## Assignment
Restate word for word the lines of the material below, from the line with "memories : ∀" to the line with "def SameRecord (s", both lines included, and no others.

● ● ● ● ●

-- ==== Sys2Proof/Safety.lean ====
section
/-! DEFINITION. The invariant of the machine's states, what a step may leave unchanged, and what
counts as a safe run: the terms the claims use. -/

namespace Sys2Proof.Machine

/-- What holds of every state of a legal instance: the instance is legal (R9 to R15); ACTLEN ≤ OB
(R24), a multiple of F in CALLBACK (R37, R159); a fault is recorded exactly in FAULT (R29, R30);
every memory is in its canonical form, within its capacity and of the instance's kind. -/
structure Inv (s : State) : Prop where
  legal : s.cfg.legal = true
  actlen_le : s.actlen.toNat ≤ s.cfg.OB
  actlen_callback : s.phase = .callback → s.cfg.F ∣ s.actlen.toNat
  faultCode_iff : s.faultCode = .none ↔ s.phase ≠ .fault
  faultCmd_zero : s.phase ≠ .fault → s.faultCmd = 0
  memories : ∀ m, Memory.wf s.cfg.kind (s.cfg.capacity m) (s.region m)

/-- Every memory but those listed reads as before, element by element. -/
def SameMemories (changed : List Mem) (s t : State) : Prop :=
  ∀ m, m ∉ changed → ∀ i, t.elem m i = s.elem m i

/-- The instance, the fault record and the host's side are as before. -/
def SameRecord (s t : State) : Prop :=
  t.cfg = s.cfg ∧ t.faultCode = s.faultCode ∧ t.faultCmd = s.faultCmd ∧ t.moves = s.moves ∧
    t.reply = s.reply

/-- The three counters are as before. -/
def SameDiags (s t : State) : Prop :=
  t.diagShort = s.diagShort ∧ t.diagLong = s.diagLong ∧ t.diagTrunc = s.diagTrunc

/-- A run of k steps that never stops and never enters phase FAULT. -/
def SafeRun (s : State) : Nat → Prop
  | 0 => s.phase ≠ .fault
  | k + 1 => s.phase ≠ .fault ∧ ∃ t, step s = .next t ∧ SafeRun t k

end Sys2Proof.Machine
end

● ● ● ● ●

## Answer section
  memories : ∀ m, Memory.wf s.cfg.kind (s.cfg.capacity m) (s.region m)

/-- Every memory but those listed reads as before, element by element. -/
def SameMemories (changed : List Mem) (s t : State) : Prop :=
  ∀ m, m ∉ changed → ∀ i, t.elem m i = s.elem m i

/-- The instance, the fault record and the host's side are as before. -/
def SameRecord (s t : State) : Prop :=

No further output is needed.